Thanks, Josh. I'm not familiar with Bruner, so I'll have to check that out. And concerning the metaphors: Hume would say the doll, and Tolkien would say the tree ;)
By the way, do you remember which essay that Montaigne line is from? I love that and want to read the context.
Interesting point from Bruner (now I have to go read him!). Suggests we really ought to be extremely careful to curate the right community/audience. Substack groups like this, for example.
John, fascinating article and research as always. I have always been drawn to Gollum for the truth he represents about the fractured self. In my teenage years I experienced some significant trauma that caused me to show one face to others while dealing with an interior self that I didn't quite recognize. I think to some degree all of us have this double identity of what the world sees and what is within. I am reminded of a Thornton Wilder quote, "There’s nothing like eavesdropping to show you that the world outside your head is different from the world inside your head." In truth, I believe we all battle with competing interests within, the fractured and broken self. Which of those gets shown to the world often depends on which is the stronger and more powerful impulse within us. Great stuff. Thanks.

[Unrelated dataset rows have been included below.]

/-- R429-R432, R438: what a hart's words do. The meanings of the RISC-V words are PRESUMED (log 13). A word that computes writes its destination and
goes on; one that is no instruction, or a floating-point word with the unit off, takes the illegal-instruction exception. R438: `FGET`, `FRES` and
`FEXT`. Outside a sandbox they are illegal instructions. -/
def Obligations.HartWords : Prop :=
  (∀ (s t : State) (h n : Nat) (w : IWord) (x : Hart) (rd : Nat) (a b pc : Word), h < 64 → t = s.atHart h → x = s.hartAt h →
      rd = (w.extractLsb' 7 5).toNat → a = x.get (w.extractLsb' 15 5).toNat → b = x.get (w.extractLsb' 20 5).toNat → pc = x.pc + 4 →
      (w.extractLsb' 0 7 = 0x37#7 → exec (.ferleHartInstruction h w) s = .next (hartSteps t h rd ((w &&& 0xFFFFF000).signExtend 64))) ∧
      (w.extractLsb' 0 7 = 0x17#7 → exec (.ferleHartInstruction h w) s = .next (hartSteps t h rd (x.pc + (w &&& 0xFFFFF000).signExtend 64))) ∧
      (w.extractLsb' 0 7 = 0x67#7 → w.extractLsb' 12 3 = 0#3 → exec (.ferleHartInstruction h w) s =
        .next (hartRetires (t.hartDone h rd pc ((a + (w.extractLsb' 20 12).signExtend 64) &&& ~~~(1 : Word))) h)) ∧
      (w.extractLsb' 0 7 = 0x63#7 → w.extractLsb' 12 3 = 0#3 → a ≠ b → exec (.ferleHartInstruction h w) s = .next (hartSteps t h 0 0)) ∧
      (w.extractLsb' 0 7 = 0x13#7 → w.extractLsb' 12 3 = 0#3 → exec (.ferleHartInstruction h w) s =
        .next (hartSteps t h rd (a + (w.extractLsb' 20 12).signExtend 64))) ∧
      (w.extractLsb' 0 7 = 0x33#7 → w.extractLsb' 12 3 = 0#3 → w.extractLsb' 25 7 = 0#7 →
        exec (.ferleHartInstruction h w) s = .next (hartSteps t h rd (a + b))) ∧
      (w.extractLsb' 0 7 = 0x33#7 → w.extractLsb' 12 3 = 0#3 → w.extractLsb' 25 7 = 0x20#7 →
        exec (.ferleHartInstruction h w) s = .next (hartSteps t h rd (a - b))) ∧
      (∀ (r : State) (bs : List Byte), w.extractLsb' 0 7 = 0x03#7 → (w.extractLsb' 12 3).toNat = n → n < 7 →
        t.hartRead h x.dataPriv .load (x.dataAddr (a + (w.extractLsb' 20 12).signExtend 64)) (2 ^ (n % 4)) = .ok (r, bs) →
        exec (.ferleHartInstruction h w) s = .next (hartRetires (r.hartDone h rd
          (if n < 4 then sextNat (8 * 2 ^ n) (bytesNat bs) else BitVec.ofNat 64 (bytesNat bs)) pc) h)) ∧
      (∀ r : State, w.extractLsb' 0 7 = 0x23#7 → (w.extractLsb' 12 3).toNat = n → n < 4 →
        t.hartWrite h x.dataPriv .store (x.dataAddr (a + (w.extractLsb' 25 7 ++ w.extractLsb' 7 5).signExtend 64)) (natBytes (2 ^ n) b.toNat) = .ok r →
        exec (.ferleHartInstruction h w) s = .next (hartRetires (r.hartDone h 0 0 pc) h)) ∧
      (w = 0x00000073 → exec (.ferleHartInstruction h w) s = .next (hartTraps t h (8 + x.priv.num) 0)) ∧
      (w = 0x00100073 → exec (.ferleHartInstruction h w) s = .next (hartTraps t h 3 x.pc)) ∧
      (w = 0x30200073 → x.priv = .m → exec (.ferleHartInstruction h w) s = .next (hartRetires (t.putHart h x.mret) h)) ∧
      (w = 0x30200073 → x.priv ≠ .m → exec (.ferleHartInstruction h w) s = .next (hartTraps t h 2 0x30200073)) ∧
      (w = 0x10500073 → x.priv = .m → exec (.ferleHartInstruction h w) s =
        .next (hartRetires (t.putHart h { x with pc := pc, wfi := true }) h)) ∧
      (w.extractLsb' 0 7 = 0x53#7 → bitsAt x.mstatus 13 2 = 0 → exec (.ferleHartInstruction h w) s = .next (hartTraps t h 2 (w.setWidth 64))) ∧
      (∀ v fl, w.extractLsb' 0 7 = 0x53#7 → bitsAt x.mstatus 13 2 ≠ 0 → fl ≠ 0 →
        rvFloat w.toNat (x.fcsr.toNat / 32) (x.f.getD (w.extractLsb' 15 5).toNat 0) (x.f.getD (w.extractLsb' 20 5).toNat 0) a = some (.f v fl) →
        exec (.ferleHartInstruction h w) s = .next (hartRetires (t.putHart h
          { ((({ x with f := x.f.set rd v } : Hart).setFcsr (x.fcsr.toNat ||| fl))).dirtyF with pc := pc }) h)) ∧
      (w.extractLsb' 0 7 = 0x6B#7 → exec (.ferleHartInstruction h w) s = .next (hartTraps t h 2 (w.setWidth 64))) ∧
      (w.extractLsb' 0 16 = 0#16 → exec (.ferleHartInstruction h w) s = .next (hartTraps t h 2 0))) ∧
  (∀ (s u : State) (rs2 rs1 rd : BitVec 5) (x : Hart) (h : Nat), h = s.hart → x = s.hartAt h →
      (x.sandboxed = false →
        exec (.fget rs2 rs1 rd) s = .next (hartTraps s h 2 (0x0B#64 + rd.setWidth 64 * 0x80 + rs1.setWidth 64 * 0x8000 + rs2.setWidth 64 * 0x100000)) ∧
        exec (.fres rs2 rs1 rd) s =
          .next (hartTraps s h 2 (0x100B#64 + rd.setWidth 64 * 0x80 + rs1.setWidth 64 * 0x8000 + rs2.setWidth 64 * 0x100000)) ∧
        exec (.fext rs2 rs1 rd) s =
          .next (hartTraps s h 2 (0x200B#64 + rd.setWidth 64 * 0x80 + rs1.setWidth 64 * 0x8000 + rs2.setWidth 64 * 0x100000))) ∧
      (x.sandboxed = true → u = (s.futures.map (·.id)).foldl (fun s i => s.futTick i) s → u.futures.filter (u.claimable x) = [] →
        exec (.fget rs2 rs1 rd) s = .next (hartRetires (u.hartDone h rd.toNat 0 (x.pc + 4)) h)) ∧
      (∀ f n ss ss' bs v, x.sandboxed = true → u = (s.futures.map (·.id)).foldl (fun s i => s.futTick i) s →
        f ∈ u.futures.filter (u.claimable x) → (∀ g ∈ u.futures.filter (u.claimable x), g = f ∨ f.seq < g.seq) →
        n = min f.reqlen (x.get rs2.toNat).toNat → u.hartAccess x .u .store (x.get rs1.toNat).toNat n = .ok ss →
        u.futSpans f (cutSpans f.reqAt 0 n) = some ss' → u.gather (hubWho f.ctx) (ss'.map fun p => { p with pol := 2 }) = some (v, bs, false) →
        ∀ t, v.hartWrite h .u .store (x.get rs1.toNat).toNat (bs.take n) = .ok t →
        exec (.fget rs2 rs1 rd) s = .next (hartRetires ((t.putFut { f with st := 2, claimer := some h }).hartDone h rd.toNat
          (mkWord [(1, 63), (f.id, 32), (f.reqlen, 0)]) (x.pc + 4)) h)) ∧
      (x.sandboxed = true → bitsAt (x.get rs1.toNat) 16 16 = 0 → u = s.futTick (bitsAt (x.get rs1.toNat) 0 16) →
        ((u.futAt (bitsAt (x.get rs1.toNat) 0 16) = none ∨ ∃ f, u.futAt (bitsAt (x.get rs1.toNat) 0 16) = some f ∧ u.resolver h x f = false) →
          exec (.fres rs2 rs1 rd) s = .next (hartRetires ((u.stale x.ctx).hartDone h rd.toNat 1 (x.pc + 4)) h)) ∧
        (∀ f r ss v n, u.futAt (bitsAt (x.get rs1.toNat) 0 16) = some f → u.resolver h x f = true →
          n = min (bitsAt (x.get rs1.toNat) 32 32) f.rplcap → u.hartRead h .u .load (x.get rs2.toNat).toNat n = .ok r →
          r.1.futSpans f (cutSpans f.rplAt 0 n) = some ss →
          r.1.scatter (hubWho f.ctx) (futUid f.id) (ss.map fun p => { p with pol := 2 }) r.2 = some v →
          exec (.fres rs2 rs1 rd) s = .next (hartRetires ((v.futEnds { f with rlen := n }
            (if n < bitsAt (x.get rs1.toNat) 32 32 then 3 else 1)).hartDone h rd.toNat 0 (x.pc + 4)) h))) ∧
      (x.sandboxed = true → bitsAt (x.get rs1.toNat) 16 48 = 0 → u = s.futTick (bitsAt (x.get rs1.toNat) 0 16) →
        ((u.futAt (bitsAt (x.get rs1.toNat) 0 16) = none ∨ ∃ f, u.futAt (bitsAt (x.get rs1.toNat) 0 16) = some f ∧ u.resolver h x f = false) →
          exec (.fext rs2 rs1 rd) s = .next (hartRetires ((u.stale x.ctx).hartDone h rd.toNat 1 (x.pc + 4)) h)) ∧
        (∀ f, u.futAt (bitsAt (x.get rs1.toNat) 0 16) = some f → u.resolver h x f = true →
          exec (.fext rs2 rs1 rd) s = .next (hartRetires ((u.putFut { f with
            deadline := min (f.deadline + (x.get rs2.toNat).toNat) (u.now + 2 ^ 40 - 1) }).hartDone h rd.toNat 0 (x.pc + 4)) h))) ∧
      (x.sandboxed = true → bitsAt (x.get rs1.toNat) 16 16 ≠ 0 → exec (.fres rs2 rs1 rd) s =
        .next (hartTraps s h 2 (0x100B#64 + rd.setWidth 64 * 0x80 + rs1.setWidth 64 * 0x8000 + rs2.setWidth 64 * 0x100000))) ∧
      (x.sandboxed = true → bitsAt (x.get rs1.toNat) 16 48 ≠ 0 → exec (.fext rs2 rs1 rd) s =
        .next (hartTraps s h 2 (0x200B#64 + rd.setWidth 64 * 0x80 + rs1.setWidth 64 * 0x8000 + rs2.setWidth 64 * 0x100000))))
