/-! ### `Core.setHold` -/

@[simp] theorem Core.setHold_idx (c : Core) (h : List Held) : (c.setHold h).idx = c.idx := by rw [Core.setHold]
@[simp] theorem Core.setHold_task (c : Core) (h : List Held) : (c.setHold h).task = c.task := by rw [Core.setHold]
@[simp] theorem Core.setHold_view (c : Core) (h : List Held) : (c.setHold h).view = c.view := by rw [Core.setHold]
@[simp] theorem Core.setHold_split (c : Core) (h : List Held) : (c.setHold h).split = c.split := by rw [Core.setHold]
@[simp] theorem Core.setHold_l (c : Core) (h : List Held) : (c.setHold h).l = c.l := by rw [Core.setHold]
@[simp] theorem Core.setHold_x (c : Core) (h : List Held) : (c.setHold h).x = c.x := by rw [Core.setHold]
@[simp] theorem Core.setHold_s (c : Core) (h : List Held) : (c.setHold h).s = c.s := by rw [Core.setHold]
@[simp] theorem Core.setHold_k (c : Core) (h : List Held) : (c.setHold h).k = c.k := by rw [Core.setHold]
@[simp] theorem Core.setHold_bdone (c : Core) (h : List Held) : (c.setHold h).bdone = c.bdone := by rw [Core.setHold]
@[simp] theorem Core.setHold_fifo (c : Core) (h : List Held) : (c.setHold h).fifo = c.fifo := by rw [Core.setHold]
@[simp] theorem Core.setHold_xIssue (c : Core) (h : List Held) : (c.setHold h).xIssue = c.xIssue := by rw [Core.setHold]
@[simp] theorem Core.setHold_flight (c : Core) (h : List Held) : (c.setHold h).flight = c.flight := by rw [Core.setHold]
@[simp] theorem Core.setHold_tokens (c : Core) (h : List Held) : (c.setHold h).tokens = c.tokens := by rw [Core.setHold]
@[simp] theorem Core.setHold_resv (c : Core) (h : List Held) : (c.setHold h).resv = c.resv := by rw [Core.setHold]
@[simp] theorem Core.setHold_cc (c : Core) (h : List Held) : (c.setHold h).cc = c.cc := by rw [Core.setHold]
@[simp] theorem Core.setHold_bars (c : Core) (h : List Held) : (c.setHold h).bars = c.bars := by rw [Core.setHold]
@[simp] theorem Core.setHold_slots (c : Core) (h : List Held) : (c.setHold h).slots = c.slots := by rw [Core.setHold]
@[simp] theorem Core.setHold_scLast (c : Core) (h : List Held) : (c.setHold h).scLast = c.scLast := by rw [Core.setHold]
@[simp] theorem Core.setHold_hold (c : Core) (h : List Held) : (c.setHold h).hold = h := by rw [Core.setHold]
@[simp] theorem Core.setHold_bsts (c : Core) (h : List Held) : (c.setHold h).bsts = c.bsts := by rw [Core.setHold]
@[simp] theorem Core.setHold_xfctl (c : Core) (h : List Held) : (c.setHold h).xfctl = c.xfctl := by rw [Core.setHold]
@[simp] theorem Core.setHold_dmem (c : Core) (h : List Held) : (c.setHold h).dmem = c.dmem := by rw [Core.setHold]
@[simp] theorem Core.setHold_dphase (c : Core) (h : List Held) : (c.setHold h).dphase = c.dphase := by rw [Core.setHold]
@[simp] theorem Core.setHold_vshare (c : Core) (h : List Held) : (c.setHold h).vshare = c.vshare := by rw [Core.setHold]
@[simp] theorem Core.setHold_slpcfg (c : Core) (h : List Held) : (c.setHold h).slpcfg = c.slpcfg := by rw [Core.setHold]
@[simp] theorem Core.setHold_pgreply (c : Core) (h : List Held) : (c.setHold h).pgreply = c.pgreply := by rw [Core.setHold]
@[simp] theorem Core.setHold_tl (c : Core) (h : List Held) : (c.setHold h).tl = c.tl := by rw [Core.setHold]
@[simp] theorem Core.setHold_tvec (c : Core) (h : List Held) : (c.setHold h).tvec = c.tvec := by rw [Core.setHold]
@[simp] theorem Core.setHold_trapen (c : Core) (h : List Held) : (c.setHold h).trapen = c.trapen := by rw [Core.setHold]
@[simp] theorem Core.setHold_bank1 (c : Core) (h : List Held) : (c.setHold h).bank1 = c.bank1 := by rw [Core.setHold]
@[simp] theorem Core.setHold_bank2 (c : Core) (h : List Held) : (c.setHold h).bank2 = c.bank2 := by rw [Core.setHold]
@[simp] theorem Core.setHold_lttBase (c : Core) (h : List Held) : (c.setHold h).lttBase = c.lttBase := by rw [Core.setHold]
@[simp] theorem Core.setHold_lttCount (c : Core) (h : List Held) : (c.setHold h).lttCount = c.lttCount := by rw [Core.setHold]
@[simp] theorem Core.setHold_lttCrc (c : Core) (h : List Held) : (c.setHold h).lttCrc = c.lttCrc := by rw [Core.setHold]
@[simp] theorem Core.setHold_openJob (c : Core) (h : List Held) : (c.setHold h).openJob = c.openJob := by rw [Core.setHold]
@[simp] theorem Core.setHold_ops (c : Core) (h : List Held) : (c.setHold h).ops = c.ops := by rw [Core.setHold]
@[simp] theorem Core.setHold_nextUid (c : Core) (h : List Held) : (c.setHold h).nextUid = c.nextUid := by rw [Core.setHold]
@[simp] theorem Core.setHold_pagerSeq (c : Core) (h : List Held) : (c.setHold h).pagerSeq = c.pagerSeq := by rw [Core.setHold]
@[simp] theorem Core.setHold_pagerOut (c : Core) (h : List Held) : (c.setHold h).pagerOut = c.pagerOut := by rw [Core.setHold]
@[simp] theorem Core.setHold_pagerHeld (c : Core) (h : List Held) : (c.setHold h).pagerHeld = c.pagerHeld := by rw [Core.setHold]
@[simp] theorem Core.setHold_budget (c : Core) (h : List Held) : (c.setHold h).budget = c.budget := by rw [Core.setHold]
@[simp] theorem Core.setHold_preempt (c : Core) (h : List Held) : (c.setHold h).preempt = c.preempt := by rw [Core.setHold]
@[simp] theorem Core.setHold_saving (c : Core) (h : List Held) : (c.setHold h).saving = c.saving := by rw [Core.setHold]
@[simp] theorem Core.setHold_halted (c : Core) (h : List Held) : (c.setHold h).halted = c.halted := by rw [Core.setHold]
@[simp] theorem Core.setHold_watchSkip (c : Core) (h : List Held) : (c.setHold h).watchSkip = c.watchSkip := by rw [Core.setHold]
@[simp] theorem Core.setHold_asleep (c : Core) (h : List Held) : (c.setHold h).asleep = c.asleep := by rw [Core.setHold]
@[simp] theorem Core.setHold_waited (c : Core) (h : List Held) : (c.setHold h).waited = c.waited := by rw [Core.setHold]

Such a brilliant line from Wilder. I also feel that sense of a fractured self when I read my journal from, say, twenty years ago, or even ten. Who is this person? It's certainly not me.
Thanks John for another set of great insights into LOTR. Aristotle said that anyone who lives a life separated from society must either be a god or a beast. And so I think of Gollum as the result of being ravaged by so many years of solitary living. He's been driven mad not only by the Ring, but by unnatural loneliness.
One of my favorite Stephen King short stories is called The Jaunt. A device that can teleport you from place to place has been invented (like in Star Trek), but you have to inhale a gas that puts you to sleep while your particles are disassembling and then reassembling. A young boy fakes inhaling the gas and at the other end he emerges as a wrecked creature doing all sorts of horrible things to himself. By not taking the gas, he's experienced a few million years of time in solitary consciousness, an unimaginable torture.
So I've always thought of Gollum as wrecked by loneliness.
Wonderful article, John. Your article delves deep into some deeply human experiences. I like the attention you brought to Gollum's sense of identity, or lack thereof, because of his isolation from society, in contrast with how intimately bonded Sam and Frodo are. Of course, Faramir is the best character. I agree with your analysis of how he is able to resist the Ring. It's why I believe studying history and the classics is paramount to living a more meaningful life; it gives our experiences context and a blueprint from which to frame our experiences.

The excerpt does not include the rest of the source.